* ABOUT THIS TASK:
Check each line of the listing for the word "hends" and report how many lines contain it, giving nothing but the number.

* RECORDS FOR THE TASK:

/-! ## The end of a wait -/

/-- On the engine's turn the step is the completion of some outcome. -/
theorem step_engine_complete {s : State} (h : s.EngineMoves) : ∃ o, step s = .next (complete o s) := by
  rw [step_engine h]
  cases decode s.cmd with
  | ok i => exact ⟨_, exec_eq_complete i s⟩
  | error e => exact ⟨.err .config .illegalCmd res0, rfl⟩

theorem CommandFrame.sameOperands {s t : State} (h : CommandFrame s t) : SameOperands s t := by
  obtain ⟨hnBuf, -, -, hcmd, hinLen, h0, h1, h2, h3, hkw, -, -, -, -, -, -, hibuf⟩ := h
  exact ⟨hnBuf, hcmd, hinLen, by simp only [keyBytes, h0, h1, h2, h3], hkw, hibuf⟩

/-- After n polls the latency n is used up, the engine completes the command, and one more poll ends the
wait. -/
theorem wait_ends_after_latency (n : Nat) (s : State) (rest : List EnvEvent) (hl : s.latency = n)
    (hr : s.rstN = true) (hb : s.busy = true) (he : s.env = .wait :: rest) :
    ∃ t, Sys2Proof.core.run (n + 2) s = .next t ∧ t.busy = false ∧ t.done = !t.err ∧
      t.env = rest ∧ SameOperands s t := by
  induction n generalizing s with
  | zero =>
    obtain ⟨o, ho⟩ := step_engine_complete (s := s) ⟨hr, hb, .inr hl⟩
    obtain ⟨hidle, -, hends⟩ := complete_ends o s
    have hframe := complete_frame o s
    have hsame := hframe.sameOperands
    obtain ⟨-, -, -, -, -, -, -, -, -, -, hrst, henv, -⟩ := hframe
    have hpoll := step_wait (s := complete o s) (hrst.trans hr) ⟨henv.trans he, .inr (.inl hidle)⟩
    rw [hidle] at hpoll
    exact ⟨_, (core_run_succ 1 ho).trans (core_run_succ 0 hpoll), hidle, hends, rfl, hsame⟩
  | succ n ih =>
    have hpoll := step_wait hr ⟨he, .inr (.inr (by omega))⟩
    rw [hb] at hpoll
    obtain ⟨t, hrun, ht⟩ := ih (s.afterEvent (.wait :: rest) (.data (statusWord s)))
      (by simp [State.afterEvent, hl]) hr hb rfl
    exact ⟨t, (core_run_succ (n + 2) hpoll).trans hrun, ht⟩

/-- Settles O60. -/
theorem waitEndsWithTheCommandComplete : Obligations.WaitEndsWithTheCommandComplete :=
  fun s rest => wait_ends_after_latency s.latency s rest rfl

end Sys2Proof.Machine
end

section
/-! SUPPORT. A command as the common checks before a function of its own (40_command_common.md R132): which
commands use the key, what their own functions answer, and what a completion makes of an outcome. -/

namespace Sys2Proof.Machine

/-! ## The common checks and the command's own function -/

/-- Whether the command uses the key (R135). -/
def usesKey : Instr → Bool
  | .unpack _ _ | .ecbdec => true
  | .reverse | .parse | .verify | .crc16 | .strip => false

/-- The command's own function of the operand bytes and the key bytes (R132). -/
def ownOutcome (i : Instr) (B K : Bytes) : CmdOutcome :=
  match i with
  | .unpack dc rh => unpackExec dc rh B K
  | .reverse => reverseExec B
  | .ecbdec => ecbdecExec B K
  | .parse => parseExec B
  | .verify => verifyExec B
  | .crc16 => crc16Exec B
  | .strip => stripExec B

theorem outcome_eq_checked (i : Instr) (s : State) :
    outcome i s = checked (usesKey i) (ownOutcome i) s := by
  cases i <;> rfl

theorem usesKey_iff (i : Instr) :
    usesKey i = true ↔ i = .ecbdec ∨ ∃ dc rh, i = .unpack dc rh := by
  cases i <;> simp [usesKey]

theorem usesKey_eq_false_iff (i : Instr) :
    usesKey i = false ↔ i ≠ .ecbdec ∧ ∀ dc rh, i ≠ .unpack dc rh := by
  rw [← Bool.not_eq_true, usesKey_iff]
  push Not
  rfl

* ANSWER FOR THE TASK:
2